* **RECORDS**:

-- ==== Sys2Proof/Tests/Slice0.lean ====
section
/-! SUPPORT. Tests. Every expected value is a worked vector or a word of spec/95_test_vectors.md or an example of the
rule itself, under the test configuration of its section 0; then one witness a statement that has hypotheses. -/

namespace Sys2Proof.Tests

-- One test after another: side by side, each keeps a thread waiting for the kernel.
set_option Elab.async false

open Sys2Proof Sys2Proof.Machine

/-! ### The test configuration (spec/95 section 0) -/

/-- SEG7 << 8p -/
def segRow (p : Nat) : Vector Nat 10 :=
  #v[0x3F, 0x06, 0x5B, 0x4F, 0x66, 0x6D, 0x7D, 0x07, 0x7F, 0x6F].map (· <<< (8 * p))

/-- The OPEN parameters of spec/95 over the defaults of R7. -/
def testConfig : Config :=
  { Config.default with
    tickPeriod := 0
    segTable := ⟨segRow 0, segRow 1, segRow 2, segRow 3⟩
    dpMask := ⟨0x80, 0x8000, 0x800000, 0x80000000⟩
    slot0 := ⟨⟨false, false, false, false⟩, ⟨false, false, false, false⟩, 0⟩
    moreSlots := [⟨⟨false, true, true, true⟩, ⟨false, false, true, false⟩, 0⟩]
    xtalFreq := 26000000
    targetFreq := 868000000
    rfConfigSeq := []
    rfFreqHdr0 := [0x0D]
    rfFreqHdr1 := [0x0E]
    rfFreqHdr2 := [0x0F]
    rfCmdTxfifo := 0x3F
    rfCmdStx := 0x35
    rfCmdRxfifo := 0xBF
    rfCmdCal := 0x33
    rfDummy := 0 }

/-- After reset, with some content of the external shift register. -/
def start : State := State.resetWith testConfig 0 0x12345678 0x9ABCDEF0

/-- After BOOT, its bus trace left out. -/
def running : State := { start with tickEn := true, sys := .run, rf := { start.rf with configured := true } }

/-- After BOOT with RF_ENABLE = 0. -/
def noRadio : State := { start with cfg := { testConfig with rfEnable := false }, tickEn := true, sys := .run }

/-- After Shutdown. -/
def waiting : State := { start with sys := .sdWait }

def cntOf (s : State) (b : CounterBank) : State := { s with cnt := b }

def bank (a b c d e f : Nat) : CounterBank := ⟨a, b, c, d, e, f, []⟩

def levelsOf (s : State) (l : List (Line × Bool)) : State := { s with env := { s.env with levels := l } }

def turnOf (s : State) (a : Agent) : State := { s with env := { s.env with turns := [a] } }

def digOf (s : State) (a b c d : Byte) : State := { s with disp := { s.disp with dig := ⟨a, b, c, d⟩ } }

/-- What a test looks at in the next state. -/
def seen {α : Type} (o : Host.Outcome State Fault Refusal) (f : State → α) : Option α :=
  match o with
  | .next t => some (f t)
  | .fault _ => none
  | .refused _ => none

/-! ### WellFormed refuses ill-formed terms -/

theorem test_wf_cntRd : Instr.wf 6 2 (.cntRd 6) = false := by decide
theorem test_wf_cntClr : Instr.wf 6 2 (.cntClr 6) = false := by decide
theorem test_wf_cntRdclr : Instr.wf 6 2 (.cntRdclr 255) = false := by decide
theorem test_wf_cntChkrst : Instr.wf 6 2 (.cntChkrst 6 0) = false := by decide
theorem test_wf_dispSettings : Instr.wf 6 2 (.dispSettings 2) = false := by decide
theorem test_wf_bounds : Instr.wf 6 2 (.cntRd 5) = true ∧ Instr.wf 6 2 (.dispSettings 1) = true := by decide
theorem test_wf_config : testConfig.wf = true := by decide +kernel
theorem test_wf_width : { testConfig with cntWidth := 33 }.wfWidth = false := by decide
theorem test_wf_thresholds : { testConfig with rfAckWindow := 65536 }.wfThresholds = false := by decide
theorem test_wf_windows : { testConfig with tTimeout := 108 }.wfWindows = false := by decide
theorem test_wf_frameBits : { testConfig with frameBits := 255 }.wfFrameBits = false := by decide
theorem test_wf_radio : { testConfig with retryMax := 0 }.wfRadio = false ∧
    { testConfig with failCeil := 255 }.wfRadio = false := by decide
theorem test_wf_slots : { testConfig with moreSlots := List.replicate 256 testConfig.slot0 }.wfSlots = false := by
  decide +kernel
theorem test_wf_channels : { testConfig with numChannels := 3 }.wfChannels = false := by decide
theorem test_wf_segments :
    { testConfig with segTable := ⟨segRow 0, segRow 1, segRow 2, segRow 4⟩ }.wfSegments = false := by decide +kernel
theorem test_wf_dpMasks : { testConfig with dpMask := ⟨0, 0, 0, 2 ^ 32⟩ }.wfDpMasks = false := by decide +kernel
theorem test_wf_masks : { testConfig with slot0 := { testConfig.slot0 with alwaysOn := 2 ^ 32 } }.wfMasks = false := by
  decide +kernel

/-! ### Decoding: the words of spec/95 section 2.1 -/

theorem test_decode_system :
    decodeTableWord 64 0x0000000000000000 = some .nop ∧ decodeTableWord 64 0x0100000000000000 = some .tick ∧
    decodeTableWord 64 0x5E00000000000000 = some .shutdown ∧ decodeTableWord 64 0x5F00000000000000 = some .boot := by
  decide

theorem test_decode_counters :
    decodeTableWord 64 0x1003000000000000 = some (.cntRd 3) ∧
    decodeTableWord 64 0x1100000000000000 = some (.cntClr 0) ∧
    decodeTableWord 64 0x1201000000000000 = some (.cntRdclr 1) ∧
    decodeTableWord 64 0x130200000000004C = some (.cntChkrst 2 76) ∧
    decodeTableWord 64 0x13030000000002FA = some (.cntChkrst 3 762) := by
  decide

theorem test_decode_display :
    decodeTableWord 64 0x20000A0A060A0000 = some (.dispInc ⟨10, 6, 10, 10⟩) ∧
    decodeTableWord 64 0x2100000000000000 = some .dispZero ∧
    decodeTableWord 64 0x2200020304050000 = some (.dispSet ⟨5, 4, 3, 2⟩) ∧
    decodeTableWord 64 0x2300000000000000 = some .dispDirty ∧
    decodeTableWord 64 0x2401000000000000 = some (.dispSettings 1) ∧
    decodeTableWord 64 0x2500000000000000 = some .dispValue ∧
    decodeTableWord 64 0x2600000000000000 = some .dispAdv ∧
    decodeTableWord 64 0x2700000000000000 = some .dispRecomp ∧
    decodeTableWord 64 0x2800000000000000 = some .dispOff := by
  decide

theorem test_decode_links :
    decodeTableWord 64 0x3000000000000000 = some .irStep ∧
    decodeTableWord 64 0x3105000000140000 = some (.irParams 5 20) ∧
    decodeTableWord 64 0x4000000000000000 = some .rfConfig ∧
    decodeTableWord 64 0x4102000000000000 = some (.rfSend true false) ∧
    decodeTableWord 64 0x4101000000000000 = some (.rfSend false true) ∧
    decodeTableWord 64 0x4200000000000000 = some .rfStep := by
  decide

theorem test_decode_scheduler :
    decodeTableWord 64 0x5000000000000000 = some .schedStep ∧ decodeTableWord 64 0x5100000000000000 = some .phDisp ∧
    decodeTableWord 64 0x5200000000000000 = some .ph1ms ∧ decodeTableWord 64 0x5300000000000000 = some .ph10ms ∧
    decodeTableWord 64 0x5400000000000000 = some .ph50ms := by
  decide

* **WHAT THE TASK REQUIRES**: Every single line in the records above must be written out exactly.

* **ANSWER TO THIS TASK**:
-- ==== Sys2Proof/Tests/Slice0.lean ====
section
/-! SUPPORT. Tests. Every expected value is a worked vector or a word of spec/95_test_vectors.md or an example of the
rule itself, under the test configuration of its section 0; then one witness a statement that has hypotheses. -/

namespace Sys2Proof.Tests

-- One test after another: side by side, each keeps a thread waiting for the kernel.
set_option Elab.async false

open Sys2Proof Sys2Proof.Machine

/-! ### The test configuration (spec/95 section 0) -/

/-- SEG7 << 8p -/
def segRow (p : Nat) : Vector Nat 10 :=
  #v[0x3F, 0x06, 0x5B, 0x4F, 0x66, 0x6D, 0x7D, 0x07, 0x7F, 0x6F].map (· <<< (8 * p))

/-- The OPEN parameters of spec/95 over the defaults of R7. -/
def testConfig : Config :=
  { Config.default with
    tickPeriod := 0
    segTable := ⟨segRow 0, segRow 1, segRow 2, segRow 3⟩
    dpMask := ⟨0x80, 0x8000, 0x800000, 0x80000000⟩
    slot0 := ⟨⟨false, false, false, false⟩, ⟨false, false, false, false⟩, 0⟩
    moreSlots := [⟨⟨false, true, true, true⟩, ⟨false, false, true, false⟩, 0⟩]
    xtalFreq := 26000000
    targetFreq := 868000000
    rfConfigSeq := []
    rfFreqHdr0 := [0x0D]
    rfFreqHdr1 := [0x0E]
    rfFreqHdr2 := [0x0F]
    rfCmdTxfifo := 0x3F
    rfCmdStx := 0x35
    rfCmdRxfifo := 0xBF
    rfCmdCal := 0x33
    rfDummy := 0 }

/-- After reset, with some content of the external shift register. -/
def start : State := State.resetWith testConfig 0 0x12345678 0x9ABCDEF0

/-- After BOOT, its bus trace left out. -/
def running : State := { start with tickEn := true, sys := .run, rf := { start.rf with configured := true } }

/-- After BOOT with RF_ENABLE = 0. -/
def noRadio : State := { start with cfg := { testConfig with rfEnable := false }, tickEn := true, sys := .run }

/-- After Shutdown. -/
def waiting : State := { start with sys := .sdWait }

def cntOf (s : State) (b : CounterBank) : State := { s with cnt := b }

def bank (a b c d e f : Nat) : CounterBank := ⟨a, b, c, d, e, f, []⟩

def levelsOf (s : State) (l : List (Line × Bool)) : State := { s with env := { s.env with levels := l } }

def turnOf (s : State) (a : Agent) : State := { s with env := { s.env with turns := [a] } }

def digOf (s : State) (a b c d : Byte) : State := { s with disp := { s.disp with dig := ⟨a, b, c, d⟩ } }

/-- What a test looks at in the next state. -/
def seen {α : Type} (o : Host.Outcome State Fault Refusal) (f : State → α) : Option α :=
  match o with
  | .next t => some (f t)
  | .fault _ => none
  | .refused _ => none

/-! ### WellFormed refuses ill-formed terms -/

theorem test_wf_cntRd : Instr.wf 6 2 (.cntRd 6) = false := by decide
theorem test_wf_cntClr : Instr.wf 6 2 (.cntClr 6) = false := by decide
theorem test_wf_cntRdclr : Instr.wf 6 2 (.cntRdclr 255) = false := by decide
theorem test_wf_cntChkrst : Instr.wf 6 2 (.cntChkrst 6 0) = false := by decide
theorem test_wf_dispSettings : Instr.wf 6 2 (.dispSettings 2) = false := by decide
theorem test_wf_bounds : Instr.wf 6 2 (.cntRd 5) = true ∧ Instr.wf 6 2 (.dispSettings 1) = true := by decide
theorem test_wf_config : testConfig.wf = true := by decide +kernel
theorem test_wf_width : { testConfig with cntWidth := 33 }.wfWidth = false := by decide
theorem test_wf_thresholds : { testConfig with rfAckWindow := 65536 }.wfThresholds = false := by decide
theorem test_wf_windows : { testConfig with tTimeout := 108 }.wfWindows = false := by decide
theorem test_wf_frameBits : { testConfig with frameBits := 255 }.wfFrameBits = false := by decide
theorem test_wf_radio : { testConfig with retryMax := 0 }.wfRadio = false ∧
    { testConfig with failCeil := 255 }.wfRadio = false := by decide
theorem test_wf_slots : { testConfig with moreSlots := List.replicate 256 testConfig.slot0 }.wfSlots = false := by
  decide +kernel
theorem test_wf_channels : { testConfig with numChannels := 3 }.wfChannels = false := by decide
theorem test_wf_segments :
    { testConfig with segTable := ⟨segRow 0, segRow 1, segRow 2, segRow 4⟩ }.wfSegments = false := by decide +kernel
theorem test_wf_dpMasks : { testConfig with dpMask := ⟨0, 0, 0, 2 ^ 32⟩ }.wfDpMasks = false := by decide +kernel
theorem test_wf_masks : { testConfig with slot0 := { testConfig.slot0 with alwaysOn := 2 ^ 32 } }.wfMasks = false := by
  decide +kernel

/-! ### Decoding: the words of spec/95 section 2.1 -/

theorem test_decode_system :
    decodeTableWord 64 0x0000000000000000 = some .nop ∧ decodeTableWord 64 0x0100000000000000 = some .tick ∧
    decodeTableWord 64 0x5E00000000000000 = some .shutdown ∧ decodeTableWord 64 0x5F00000000000000 = some .boot := by
  decide

theorem test_decode_counters :
    decodeTableWord 64 0x1003000000000000 = some (.cntRd 3) ∧
    decodeTableWord 64 0x1100000000000000 = some (.cntClr 0) ∧
    decodeTableWord 64 0x1201000000000000 = some (.cntRdclr 1) ∧
    decodeTableWord 64 0x130200000000004C = some (.cntChkrst 2 76) ∧
    decodeTableWord 64 0x13030000000002FA = some (.cntChkrst 3 762) := by
  decide

theorem test_decode_display :
    decodeTableWord 64 0x20000A0A060A0000 = some (.dispInc ⟨10, 6, 10, 10⟩) ∧
    decodeTableWord 64 0x2100000000000000 = some .dispZero ∧
    decodeTableWord 64 0x2200020304050000 = some (.dispSet ⟨5, 4, 3, 2⟩) ∧
    decodeTableWord 64 0x2300000000000000 = some .dispDirty ∧
    decodeTableWord 64 0x2401000000000000 = some (.dispSettings 1) ∧
    decodeTableWord 64 0x2500000000000000 = some .dispValue ∧
    decodeTableWord 64 0x2600000000000000 = some .dispAdv ∧
    decodeTableWord 64 0x2700000000000000 = some .dispRecomp ∧
    decodeTableWord 64 0x2800000000000000 = some .dispOff := by
  decide

theorem test_decode_links :
    decodeTableWord 64 0x3000000000000000 = some .irStep ∧
    decodeTableWord 64 0x3105000000140000 = some (.irParams 5 20) ∧
    decodeTableWord 64 0x4000000000000000 = some .rfConfig ∧
    decodeTableWord 64 0x4102000000000000 = some (.rfSend true false) ∧
    decodeTableWord 64 0x4101000000000000 = some (.rfSend false true) ∧
    decodeTableWord 64 0x4200000000000000 = some .rfStep := by
  decide

theorem test_decode_scheduler :
    decodeTableWord 64 0x5000000000000000 = some .schedStep ∧ decodeTableWord 64 0x5100000000000000 = some .phDisp ∧
    decodeTableWord 64 0x5200000000000000 = some .ph1ms ∧ decodeTableWord 64 0x5300000000000000 = some .ph10ms ∧
    decodeTableWord 64 0x5400000000000000 = some .ph50ms := by
  decide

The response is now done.